» What the exercise asks
From the entries below, copy exactly the lines from the one that contains "(R91, R144, R149, R153, R159, R185). -/" through the one that contains "gone = own.filter", both included, and only those.

» The data
-- ==== Sys2Proof/Certificates/Slice0/Obligations.lean ====
section
/-! DEFINITION. The statements about the model, for the provers. In each, `s.takes` says that the link takes a
request at once: every queued request has its reply, none is a restart, a place is free, and no routed
posting is left over. -/

open Sys2Proof Sys2Proof.Machine

/-! ## The step and every command -/

/-- A step takes the command at the front of the queue and runs it with the queue's rest (log 1). -/
def Obligations.StepTakesFrontCommand : Prop :=
  ∀ (s : State) (c : Instr) (rest : List Instr), s.pending = c :: rest →
    step s = exec c { s with pending := rest }

/-- No command is refused, and only the ends of four flash operations can stop the model, with one fault
(log 44). -/
def Obligations.OnlyFlashEndsCanStop : Prop :=
  ∀ (c : Instr) (s : State),
    (∃ t, exec c s = .next t) ∨
      (exec c s = .fault .flashAddress ∧
        (c = .refillComplete ∨ c = .pageProgramComplete ∨ c = .headerProgramComplete ∨
          c = .programTimeout))

/-- A request command taken at once always completes and is answered; it reaches neither the flash nor the
highway samples nor the commands waiting; and one whose result is not OK has changed nothing else (R180). -/
def Obligations.RefusedRequestChangesNothing : Prop :=
  ∀ (c : Instr) (s : State) (r : Request), requestOf c = some r → s.takes → r.payload.length ≤ 240 →
    ∃ (t : State) (rep : Reply), exec c s = .next t ∧
      t.link = s.link.answered r.tag r.name r.payload rep ∧ t.flash = s.flash ∧
      t.earpiece = s.earpiece ∧ t.outbound = s.outbound ∧ t.pending = s.pending ∧
      (rep.result ≠ .ok → rep.payload = [] ∧ t = s.replied r.tag r.name r.payload rep)

/-- A request whose payload has one fixed length and comes with another is answered LENGTH by the port, and
nothing else changes (R180). -/
def Obligations.PortAnswersWrongLength : Prop :=
  ∀ (c : Instr) (s : State) (r : Request) (n : Nat), requestOf c = some r → s.takes →
    (r.name, some n) ∈ requestNames → r.payload.length ≠ n → r.payload.length ≤ 240 →
    exec c s = .next (s.replied r.tag r.name r.payload { result := .length, payload := [] })

/-! ## Invariants -/

/-- Reset leaves a sound state (R2, R20, R72, R163, R186; the blank flash is log 18). -/
def Obligations.ResetStateIsSound : Prop := State.reset.sound

/-- Every step keeps the flash contents in their one canonical form. -/
def Obligations.FlashStaysCanonical : Prop :=
  ∀ s t : State, Memory.wf s.flash = true → step s = .next t → Memory.wf t.flash = true

/-- Every step keeps the bindings of legs and positions consistent, and the memberships of legs in hold groups:
each in the one group its record names, once, and in one exactly while PARKED or CONNECTING (R21, R104). -/
def Obligations.BindingsAndMembersStayConsistent : Prop :=
  (∀ s t : State, s.bindingsConsistent → step s = .next t → t.bindingsConsistent) ∧
  ∀ s t : State, s.membersConsistent → step s = .next t → t.membersConsistent

/-- Every step keeps the notice queue at 64 records or fewer (R168), the request queue at four requests or fewer
(R180), and every whisper state within its bounds: a waiting queue of eight, and a stack of two whose levels
rise to below the playing entry's, the coach's above both (R114). -/
def Obligations.QueuesStayBounded : Prop :=
  (∀ s t : State, s.router.bounded → step s = .next t → t.router.bounded) ∧
  (∀ s t : State, s.link.bounded → step s = .next t → t.link.bounded) ∧
  ∀ s t : State, (∀ p : PosIx, (look s.whisper p).sound) → step s = .next t →
    ∀ p : PosIx, (look t.whisper p).sound

/-- Every step keeps the segments held by legs within 384 minus the reserve (R74). -/
def Obligations.LegSegmentsStayWithinLimit : Prop :=
  ∀ s t : State, s.pool.withinLimit → step s = .next t → t.pool.withinLimit

/-- Every step keeps the clip store consistent: each clip's reference count that of the cursors holding it
(R101), the erase queue the QUEUED sectors, each once (R149), the sectors of every clip as its state has them
and in no other clip (R137, R140), the buffers and programs those of the clip being written (R141–R145), and a
scan that finds what it has not read without a state (R157). -/
def Obligations.StoreStaysConsistent : Prop :=
  ∀ s t : State, s.storeConsistent → step s = .next t → t.storeConsistent

/-- No step leaves a routed posting waiting. That a command's postings are made before it ends is the model's
order, log 20; that none arises while they are made is R166, log 55; and no bound cuts them short, log 38. -/
def Obligations.NoPostingIsLeft : Prop :=
  ∀ s t : State, s.postings = [] → step s = .next t → t.postings = []

/-! ## Resets -/

/-- Power-on and pin reset: the reset values in every block, STARTED with their code alone in the queue, the
link at 115,200 bit/s and empty, the store scanning from nothing, with empty page buffers, no operation or
erase under way on the flash and no quiet window; the commands waiting stay (log 1)
(R163, R179, R186). The flash keeps its bytes but for those a reset cuts short, which are free (log 19): an
erase so cut leaves its sector without a valid header, a zeroing too, and a header program makes none (R157). -/
def Obligations.PowerOnAndPinResetGiveResetState : Prop :=
  ∀ s : State, ∀ x ∈ [(Instr.powerOn, (0 : BitVec 16)), (.pinReset, 1)],
    ∃ t : State, exec x.1 s = .next t ∧ t.blocksAtReset ∧ t.routerAtReset x.2 ∧
      t.link.rate = 115200 ∧ t.link.assembler = .hunting ∧ t.link.requests = [] ∧ t.link.tx = none ∧
      (∀ i : Fin 6, look t.link.counters i = 0) ∧ t.link.latch = false ∧
      t.store.state = .scanning ∧ (∀ k : SectorIx, look t.store.sectors k = none) ∧
      (∀ id : ClipIx, t.store.clip id = none) ∧ t.store.programs = [] ∧ t.store.refills = [] ∧
      t.store.eraseQueue = [] ∧ t.store.runOpen = false ∧ t.store.scan = .awaitDevice ∧
      (∀ b : Fin 2, look t.store.buffers b = { state := .empty, data := [] }) ∧
      (∀ k : SectorIx, look t.store.begun k = false) ∧ t.store.op = .none ∧ t.store.erase = none ∧
      t.store.quiet = none ∧ t.pending = s.pending ∧
      ((∀ p, s.store.op ≠ .program p) → s.store.erase = none → t.flash = s.flash) ∧
      (∀ e, (∀ p, s.store.op ≠ .program p) → s.store.erase = some e → Memory.wf s.flash = true →
        headerReads t.flash e.sector = false ∧
        ∀ a, flashRead t.flash a &&& flashRead s.flash a = flashRead s.flash a ∧
          (a / 65536 ≠ e.sector.val → flashRead t.flash a = flashRead s.flash a)) ∧
      ∀ p (k : SectorIx), s.store.op = .program p → p.addr / 65536 = k.val →
        p.addr + p.bytes.length ≤ 16777216 → Memory.wf s.flash = true →
        ((∃ id, p.prog = .header id) → headerReads s.flash k = false → headerReads t.flash k = false) ∧
        ((∃ j, p.prog = .zero j) → p.addr = 65536 * k.val → p.bytes = List.replicate 256 0 →
          headerReads t.flash k = false) ∧
        ∀ a, flashRead t.flash a &&& flashRead s.flash a = flashRead t.flash a ∧
          (a < p.addr ∨ p.addr + p.bytes.length ≤ a → flashRead t.flash a = flashRead s.flash a)

/-- The restart, taken at the end of the RSTR reply: the reset values in every block, the link emptied with
its rate kept, STARTED with its code, and the flash untouched; without that reply nothing happens (log 7). A
store that was SCANNING begins its scan again. Any other keeps its state, sector map, erase queue, run and
quiet window, its erase and the programs of other clips: the clip being written is dropped, its sectors with
a program begun queued and the others ERASED; the refills go, and a read under way reaches no cursor; every
reference is dropped, and the RETIRING clips not yet queued are, in ascending order of first sector
(R91, R144, R149, R153, R159, R185). -/
def Obligations.RestartFollowsRstrReply : Prop :=
  ∀ s : State,
    (s.link.restarting = false → exec .restart s = .next s) ∧
    (s.link.restarting = true →
      ∃ t : State, exec .restart s = .next t ∧ t.blocksAtReset ∧ t.routerAtReset 2 ∧
        t.link.rate = s.link.rate ∧ t.link.assembler = .hunting ∧ t.link.requests = [] ∧
        t.link.tx = none ∧ (∀ i : Fin 6, look t.link.counters i = 0) ∧ t.link.latch = false ∧
        t.store.state = s.store.state ∧ t.store.refills = [] ∧
        (∀ id c, t.store.clip id = some c → c.refs = 0) ∧
        (∀ id, s.store.writing = some id → t.store.clip id = none) ∧
        (s.store.state = .scanning → t.store = State.reset.store) ∧
        (s.store.state ≠ .scanning → s.storeConsistent →
          ∃ (st : Store) (own gone added : List SectorIx) (order : List ClipIx), t.store = st.kick ∧
            own = s.store.writing.elim [] (fun id => (s.store.clip id).elim [] Clip.run) ∧
            gone = own.filter (fun k => look s.store.begun k) ∧ s.store.awaitErase order ∧
            added = gone ++ order.flatMap (fun id => (s.store.clip id).elim [] Clip.run) ∧
            st =
              { s.store with
                dir := st.dir, sectors := st.sectors, refills := []
                programs := s.store.programs.filter fun x => s.store.writing.all fun id => !x.writes id
                op :=
                  match s.store.op with
                  | .read r _ => .read r true
                  | .program p =>
                    .program { p with
                      dropped := p.dropped || s.store.writing.any fun id => p.prog.writes id }
                  | .none => .none
                buffers :=
                  if s.store.writing = none then s.store.buffers
                  else Vector.replicate 2 { state := .empty, data := [] }
                eraseQueue := s.store.eraseQueue ++ added
                quiet := if added = [] ∨ s.store.runOpen = true then s.store.quiet else some 1600 } ∧
            (∀ id, st.clip id =
              if s.store.writing = some id then none
              else (s.store.clip id).map fun c =>
                { c with
                  refs := 0
                  eraseLeft := if id ∈ order then c.sectors else c.eraseLeft
                  goneBad := if id ∈ order then 0 else c.goneBad }) ∧
            ∀ k, look st.sectors k =
              if k ∈ added then some .queued
              else if k ∈ own then some .erased else look s.store.sectors k) ∧
        t.flash = s.flash ∧ t.pending = s.pending)
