@[simp] theorem Store.setClip_state (id : ClipIx) (c : Option Clip) :
    (st.setClip id c).state = st.state := rfl
@[simp] theorem Store.setClip_sectors (id : ClipIx) (c : Option Clip) :
    (st.setClip id c).sectors = st.sectors := rfl
@[simp] theorem Store.setClip_begun (id : ClipIx) (c : Option Clip) :
    (st.setClip id c).begun = st.begun := rfl
@[simp] theorem Store.setClip_dir (id : ClipIx) (c : Option Clip) :
    (st.setClip id c).dir = put st.dir id c := rfl
@[simp] theorem Store.setClip_buffers (id : ClipIx) (c : Option Clip) :
    (st.setClip id c).buffers = st.buffers := rfl
@[simp] theorem Store.setClip_programs (id : ClipIx) (c : Option Clip) :
    (st.setClip id c).programs = st.programs := rfl
@[simp] theorem Store.setClip_refills (id : ClipIx) (c : Option Clip) :
    (st.setClip id c).refills = st.refills := rfl
@[simp] theorem Store.setClip_eraseQueue (id : ClipIx) (c : Option Clip) :
    (st.setClip id c).eraseQueue = st.eraseQueue := rfl
@[simp] theorem Store.setClip_runOpen (id : ClipIx) (c : Option Clip) :
    (st.setClip id c).runOpen = st.runOpen := rfl
@[simp] theorem Store.setClip_quiet (id : ClipIx) (c : Option Clip) :
    (st.setClip id c).quiet = st.quiet := rfl
@[simp] theorem Store.setClip_op (id : ClipIx) (c : Option Clip) :
    (st.setClip id c).op = st.op := rfl
@[simp] theorem Store.setClip_erase (id : ClipIx) (c : Option Clip) :
    (st.setClip id c).erase = st.erase := rfl
@[simp] theorem Store.setClip_scan (id : ClipIx) (c : Option Clip) :
    (st.setClip id c).scan = st.scan := rfl

end StoreUpdates

/-- The entry of an id after it has been replaced. -/
theorem Store.setClip_clip (st : Store) (id j : ClipIx) (c : Option Clip) :
    (st.setClip id c).clip j = if id = j then c else st.clip j := by
  simp [Store.clip, look_put]

/-- An event that resolves to no position posts nothing. -/
@[simp] theorem Router.posting_none (r : Router) (k : EventKind) : r.posting k none = [] := rfl

end Sys2Proof.Machine
end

» Completed task
(R91, R144, R149, R153, R159, R185). -/
def Obligations.RestartFollowsRstrReply : Prop :=
  ∀ s : State,
    (s.link.restarting = false → exec .restart s = .next s) ∧
    (s.link.restarting = true →
      ∃ t : State, exec .restart s = .next t ∧ t.blocksAtReset ∧ t.routerAtReset 2 ∧
        t.link.rate = s.link.rate ∧ t.link.assembler = .hunting ∧ t.link.requests = [] ∧
        t.link.tx = none ∧ (∀ i : Fin 6, look t.link.counters i = 0) ∧ t.link.latch = false ∧
        t.store.state = s.store.state ∧ t.store.refills = [] ∧
        (∀ id c, t.store.clip id = some c → c.refs = 0) ∧
        (∀ id, s.store.writing = some id → t.store.clip id = none) ∧
        (s.store.state = .scanning → t.store = State.reset.store) ∧
        (s.store.state ≠ .scanning → s.storeConsistent →
          ∃ (st : Store) (own gone added : List SectorIx) (order : List ClipIx), t.store = st.kick ∧
            own = s.store.writing.elim [] (fun id => (s.store.clip id).elim [] Clip.run) ∧
            gone = own.filter (fun k => look s.store.begun k) ∧ s.store.awaitErase order ∧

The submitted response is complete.